Start of Exercise input

-- ==== Sys2Proof/Machine/Fabric.lean ====
section
/-! DEFINITION. The fabric: flits and links, versioned routing, end-to-end streams, import checks and GRANT
(R308 to R318). -/

namespace Sys2Proof.Machine

/-! ## Packets and flits (R308, R309) -/

/-- The 64 bytes of a header flit's payload. -/
def packetHeader (p : Packet) : List Byte :=
  toBytes 2 (p.dst + p.ver * 4096) ++ toBytes 2 p.src ++ toBytes 1 p.op ++ toBytes 1 (dataFlits p) ++ toBytes 2 p.len ++
    toBytes 8 p.addr.toNat ++ toBytes 4 p.sseq ++ toBytes 4 p.rseq ++ toBytes 8 p.key.toNat ++ toBytes 8 p.operand.toNat ++
    toBytes 8 p.compare.toNat ++ toBytes 1 p.aop ++ toBytes 1 p.code ++ toBytes 1 p.size ++ toBytes 13 0

/-- Bytes filled up with zeros to the 64 of a flit's payload. -/
def pad64 (bs : List Byte) : List Byte := bs ++ List.replicate (64 - bs.length) 0

/-- The bytes of a packet as they travel: those it came with, for one that came over a link, else its header and its payload. -/
def packetBytes (p : Packet) : List Byte :=
  if p.raw.isEmpty then packetHeader p ++ p.data ++ List.replicate (64 * dataFlits p - p.data.length) 0 else p.raw

/-- The flits of a packet, their sequence numbers still to be given. -/
def packetFlits (p : Packet) : List Flit :=
  let bs := packetBytes p
  ⟨1, 0, pad64 (bs.take 64), p.req⟩ ::
    (List.range ((bs.length + 63) / 64 - 1)).map fun i => ⟨2, 0, pad64 ((bs.drop (64 * (i + 1))).take 64), p.req⟩

/-- A combination of op, flags and size that aop defines (R309). -/
def aopOk (aop size : Nat) : Bool :=
  let op := aop % 8
  let uns := bitN aop 3 == 1
  let flt := bitN aop 4 == 1
  aop < 32 && (size == 2 || size == 3) && (!uns || op == 4 || op == 5) && (!flt || op == 1 || op == 4 || op == 5) &&
    !(uns && flt)

/-- The header keeps the layout of R309. -/
def headerOk (h : List Byte) : Bool :=
  let op := fieldN h 4 1
  let len := fieldN h 6 2
  let carries := op == 0 || op == 2 || op == 4
  let answers := op == 2 || op == 4 || op == 5 || op == 6
  let cas := op == 3 && fieldN h 48 1 % 8 == 6
  op ≤ 6 && fieldN h 2 2 < 4096 && len ≤ 256 &&
    (if carries then fieldN h 5 1 == (len + 63) / 64 else fieldN h 5 1 == 0) && (carries || op == 1 || len == 0) &&
    (!answers || fieldN h 8 8 == 0) && (answers || fieldN h 20 4 == 0) && (op == 3 || fieldN h 32 8 == 0) &&
    (cas || fieldN h 40 8 == 0) && (if op = 3 then aopOk (fieldN h 48 1) (fieldN h 50 1) else fieldN h 48 1 == 0) &&
    (op == 6 || fieldN h 49 1 == 0) && fieldN h 50 1 ≤ 3 && fieldN h 51 13 == 0

/-- The packet that a header and the payload after it carry. -/
def parsePacket (bs : List Byte) (via : Nat) : Packet :=
  let n (lo k : Nat) : W64 := BitVec.ofNat 64 (fieldN bs lo k)
  let len := fieldN bs 6 2
  ⟨fieldN bs 0 2 % 4096, fieldN bs 0 2 / 4096, fieldN bs 2 2 % 4096, fieldN bs 4 1, len, n 8 8, fieldN bs 16 4,
    fieldN bs 20 4, n 24 8, n 32 8, n 40 8, fieldN bs 48 1, fieldN bs 49 1, fieldN bs 50 1, (bs.drop 64).take len,
    !headerOk (bs.take 64), via, 0, bs, 0⟩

End of Exercise input

Work to be completed => All lines above from the one containing "toBytes 8 p.compare.toNat" to the one containing "def packetFlits (p" must be repeated exactly, both lines included, and no others.

Response to this exercise =>
    toBytes 8 p.compare.toNat ++ toBytes 1 p.aop ++ toBytes 1 p.code ++ toBytes 1 p.size ++ toBytes 13 0

/-- Bytes filled up with zeros to the 64 of a flit's payload. -/
def pad64 (bs : List Byte) : List Byte := bs ++ List.replicate (64 - bs.length) 0

/-- The bytes of a packet as they travel: those it came with, for one that came over a link, else its header and its payload. -/
def packetBytes (p : Packet) : List Byte :=
  if p.raw.isEmpty then packetHeader p ++ p.data ++ List.replicate (64 * dataFlits p - p.data.length) 0 else p.raw

/-- The flits of a packet, their sequence numbers still to be given. -/
def packetFlits (p : Packet) : List Flit :=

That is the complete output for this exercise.